Brandon Moss: "I'm A Big Sabermetrics Guy"

In a lengthy and fascinating chat with Fangraphs' Eno Sarris, Oakland's Brandon Moss calls batting average "one of the worst statistics to judge a hitter ... It's the stupidest stat!"

Let's say you have 4 quarters, 3 dimes, 1 nickel, and 2 pennies in your pocket. Someone asks you how much money you have. You tell them: "I have 10 coins". That's batting average.

Example

Alex Speier, WEEI: "Ready To Go To Market: A Look At Red Sox's 2015 Payroll And Spending Power"

Joe Posnanski, Hardball Talk: "The Beauty Of Belief"

Joe Distelheim, Hardball Times: "1951: The Year Baseball Really Integrated"

Bob Hohler, Boston Globe: "Tommy Harper Still Haunted By Time With Red Sox"

6 comments:

allan said...

Issues with batting average aside, this is pretty impressive: "In his 65th career plate appearance, Wade Boggs singled to center, raising his career average to .328; it would never fall below this mark."

johngoldfine said...

I didn't know or had half-forgotten a lot of that terrible Tommy Harper stuff.

FenFan said...

Tommy Harper deserves sainthood for putting up with so much garbage from the Red Sox ahead of the change in ownership. The fact that he remains connected to the organization says a lot about his character and his willingness to forgive.

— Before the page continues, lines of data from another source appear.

-- ==== Sys2Proof/Proofs/DriveSwitching.lean ====
section
/-! PROOF. The drive ports and the supply (07): port commands (R129, R130), overload detection and trips (R123 to R126), the supply monitor (R132,
R133), and what of the strikes each of them ends (04 R75). -/

namespace Sys2Proof.Machine

-- One theorem after another, so that the compile needs few threads.
set_option Elab.async false

/-! ## One port rewritten -/

theorem State.ports_modPort (s : State) (p : Nat) (f : Port → Port) (n : Nat) :
    (s.modPort p f).ports[n]? = if n = p then (s.ports[n]?).map f else s.ports[n]? := by
  unfold State.modPort
  rw [List.getElem?_modify]
  by_cases h : n = p
  · simp [h]
  · simp [h, Ne.symm h]

theorem State.modPort_of_same {s : State} {p : Nat} {f : Port → Port} (h : ∀ pt, f pt = pt) : s.modPort p f = s := by
  have same : f = id := funext h
  unfold State.modPort
  rw [same, List.modify_id]

theorem State.modPort_modPort (s : State) (p : Nat) (f g : Port → Port) : (s.modPort p f).modPort p g = s.modPort p fun pt => g (f pt) := by
  unfold State.modPort
  rw [List.modify_modify_eq]
  rfl

theorem State.modPort_eq_set {s : State} {p : Nat} {pt : Port} (h : s.ports[p]? = some pt) (f : Port → Port) :
    s.modPort p f = { s with ports := s.ports.set p (f pt) } := by
  obtain ⟨hlt, -⟩ := List.getElem?_eq_some_iff.1 h
  unfold State.modPort
  rw [modify_eq_set_getD hlt f pt, h]
  rfl

/-- The detect timer that a port starts where its three conditions hold together (R123). -/
def State.detecting (s : State) (p : Nat) (pt : Port) : Option Nat :=
  if pt.state = .active ∧ pt.overload = true ∧ s.supply.state = .good ∧ pt.detect = none then (s.portEntry p).map fun e => s.now + e.detect
  else pt.detect

theorem startDetect_eq (p : Nat) (s : State) : startDetect p s = s.modPort p fun pt => { pt with detect := s.detecting p pt } := by
  unfold startDetect
  cases hp : s.portEntry p with
  | none =>
    refine (State.modPort_of_same fun pt => ?_).symm
    unfold State.detecting
    split
    next h => rw [hp, Option.map_none, ← h.2.2.2]
    · rfl
  | some e =>
    dsimp only
    by_cases good : s.supply.state = .good
    · rw [if_pos (show s.supplyGood = true from decide_eq_true good)]
      congr 1
      funext pt
      unfold State.detecting
      by_cases h : pt.state = .active ∧ pt.overload = true ∧ pt.detect = none
      · rw [if_pos h, if_pos ⟨h.1, h.2.1, good, h.2.2⟩, hp]
        rfl
      · rw [if_neg h, if_neg fun k => h ⟨k.1, k.2.1, k.2.2.2⟩]
    · rw [if_neg (show ¬s.supplyGood = true from mt of_decide_eq_true good)]
      refine (State.modPort_of_same fun pt => ?_).symm
      unfold State.detecting
      rw [if_neg fun k => good k.2.2.1]

/-- The ports stay settled where only over indications, timers and a LOW supply's dwell change. -/
theorem Settled.of_detection {s t : State} {f : Nat → Port → Port} (hs : Settled s) (only : Only [.ports, .supply, .links, .counters] s t)
    (supply : t.supply.state = s.supply.state) (ports : ∀ n : Nat, t.ports[n]? = (s.ports[n]?).map (f n))
    (hf : ∀ n pt, ∃ o d, f n pt = { pt with overload := o, detect := d }) : Settled t := by
  have settles : ∀ n pt o d, settlePort t n { pt with overload := o, detect := d } =
      { settlePort s n pt with overload := o, detect := d } := fun n pt o d => by
    unfold settlePort State.demanding State.demands State.recordLoad State.supplyGood State.damperDemand State.chamberState
      State.generator State.source State.chamber State.tremulant
    rw [only.table, only.sched, only.store, only.shutters, only.generators, supply]
    by_cases h : pt.state = .active ∧ decide (s.supply.state = .good) = true
    · rw [if_pos h, if_pos h]
    · rw [if_neg h, if_neg h]
  have same : t.ports.mapIdx (settlePort t) = t.ports := List.ext_getElem? fun n => by
    rw [List.getElem?_mapIdx, ports n]
    cases hp : s.ports[n]? with
    | none => rfl
    | some pt =>
      obtain ⟨o, d, e⟩ := hf n pt
      rw [Option.map_some, Option.map_some, e, settles, hs.port hp]
  exact congrArg (fun x => { t with ports := x }) same

/-- A port that does not drive, or whose supply is LOW, stands settled with nothing energized and no load (R120, R121). -/
theorem Settled.idlePort {s : State} (hs : Settled s) {p : Nat} {pt : Port} (hp : s.ports[p]? = some pt)
    (h : ¬(pt.state = .active ∧ s.supply.state = .good)) : pt = { pt with energized := [], load := 0, admitted := 0 } := by
  have settled := hs.port hp
  unfold settlePort at settled
  rw [if_neg fun k => h ⟨k.1, of_decide_eq_true k.2⟩] at settled
  exact settled.symm

theorem Port.cleared_of_marks {q r : Port} (h : q.marks = r.marks) :
    { q with energized := [], load := 0, admitted := 0 } = { r with energized := [], load := 0, admitted := 0 } := by
  cases q
  cases r
  simp only [Port.marks, Prod.mk.injEq] at h
  obtain ⟨rfl, rfl, rfl, rfl, rfl⟩ := h
  rfl

/-- Where an event's effect stands as settled, and an idle transmitter had nothing to send, its end changes nothing. -/
theorem Done.event {s u : State} (hd : Done s) (hs : Settled u) (links : u.links = s.links) : finish false u = u :=
  finish_of_done ⟨hs, fun l => by rw [State.link_of_links links]; exact hd.quiet l⟩

/-! ## Strikes dropped (R75) -/

theorem dropStrikes_sched (reached : Addr → Bool) (s : State) :
    (dropStrikes reached s).sched = { s.sched with queue := s.sched.queue.filter fun e => !reached e.out } := rfl

theorem dropStrikes_raised (reached : Addr → Bool) (s : State) :
    Raised (s.sched.queue.filter fun e => reached e.out).length .strikesShed s (dropStrikes reached s) := bumpBy_raised _ _ _

theorem dropStrikes_counted (reached : Addr → Bool) (s : State) : CountedOnly [17] s (dropStrikes reached s) :=
  fun i hi => bumpBy_counted s _ .strikesShed i hi

/-- A stroke that runs on after the strikes were dropped is on an output that the loss did not reach. -/
theorem dropStrikes_striking {s : State} (timed : StrokesTimed s) (reached : Addr → Bool) {r : Record} (hr : r ∈ (dropStrikes reached s).table)
    {expiry : Nat} (hs : r.stroke = some (.striking expiry)) : ∃ a, r.target = .output a ∧ reached a = false := by
  obtain ⟨r', hr', rfl⟩ := List.mem_map.1 hr
  have target : (cutRecord (shedQueued reached s) reached r').target = r'.target := by rw [cutRecord_eq]
  have timedShed : r'.stroke ≠ none → ((shedQueued reached s).strikeTimes r').isSome = true ∧ ∃ a, r'.target = .output a := timed r' hr'
  have struck : r'.stroke ≠ none := fun h => by
    unfold cutRecord at hs
    split at hs
    next hk _ => rw [h] at hk; cases hk
    · rw [h] at hs; cases hs
  obtain ⟨-, a, ha⟩ := timedShed struck
  refine ⟨a, target.trans ha, Bool.eq_false_iff.2 fun reaches => ?_⟩
  refine cutRecord_not_striking timedShed (fun b hb => ?_) expiry hs
  rw [ha] at hb
  exact (Target.output.inj hb) ▸ reaches

theorem dropStrikes_stroke {s : State} (timed : StrokesTimed s) {reached : Addr → Bool} {a : Addr} (h : reached a = true) (expiry : Nat) :
    (dropStrikes reached s).stroke a ≠ some (.striking expiry) := by
  intro hs
  obtain ⟨r, hr, hk⟩ := Option.bind_eq_some_iff.1 hs
  obtain ⟨member, target⟩ := State.mem_of_record hr
  obtain ⟨b, hb, unreached⟩ := dropStrikes_striking timed reached member hk
  rw [Target.output.inj (target.symm.trans hb)] at h
  exact Bool.false_ne_true (unreached.symm.trans h)

/-! ## Outputs that no port drives -/

theorem State.drivable_of_marks {s t : State} (marks : MarksKept s t) (supply : t.supply = s.supply) (a : Addr) : t.drivable a = s.drivable a := by
  have active : t.portActive a.port = s.portActive a.port := by
    have m := marks a.port
    unfold State.portActive
    cases hs : s.ports[a.port]? with
    | none =>
      rw [hs, Option.map_none, Option.map_eq_none_iff] at m
      rw [m]
    | some pt =>
      rw [hs] at m
      obtain ⟨q, hq, e⟩ := Option.map_eq_some_iff.1 m
      rw [hq]
      exact congrArg (fun x => decide (x = PortState.active)) (Prod.mk.inj e).1
  unfold State.drivable State.supplyGood
  rw [active, supply]

/-- No stroke starts where the port does not drive (R68, R72). -/
theorem serveEntry_undrivable {s : State} {a : Addr} (h : s.drivable a = false) (e : QueuedStrike) :
    (serveEntry s e).stroke a = s.stroke a ∧ (serveEntry s e).drivable a = false := by
  refine ⟨?_, (State.drivable_of_marks (relayed_marksKept.serveEntry s e) (serveEntry_only s e).supply a).trans h⟩
  unfold serveEntry
  split
  next starts =>
    have apart : a ≠ e.out := fun k => by
      rw [← k, h] at starts
      exact Bool.false_ne_true starts
    exact startStroke_stroke_of_ne apart
  · rfl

The Sox should change the name of Yawkey Way to Dick O'Connell Avenue -- someone from the team who actively promoted integration -- or back to Jersey Street.

laura k said...

The Sox should change the name of Yawkey Way to Dick O'Connell Avenue -- someone from the team who actively promoted integration

...or have a big plaque in his honour in a good central place at Fenway, explaining his role in integration.

johngoldfine said...

Interesting that at TSW's HOF induction speech in 1966, he mentioned Tom Yawkey gratefully but in his next paragraph said, "I hope that one day Satchel Paige and Josh Gibson will be voted into the Hall of Fame as symbols of the great Negro players who are not here only because they weren't given the chance."

Not given the chance, quite notably, by Tom Yawkey....

1966 was right around the time when Louise Day Hicks' racist demagoguery was finding a lot of resonance in Boston's white-ethnic neighborhoods, so there must have been serious cognitive dissonance when some people opened their Record-Americans at breakfast to see what Williams had said, only to find out that he was a traitor to his race.

johngoldfine said...

"...or have a big plaque in his honour in a good central place at Fenway, explaining his role in integration."

Right next to the plaque for Tommy Harper, explaining his role!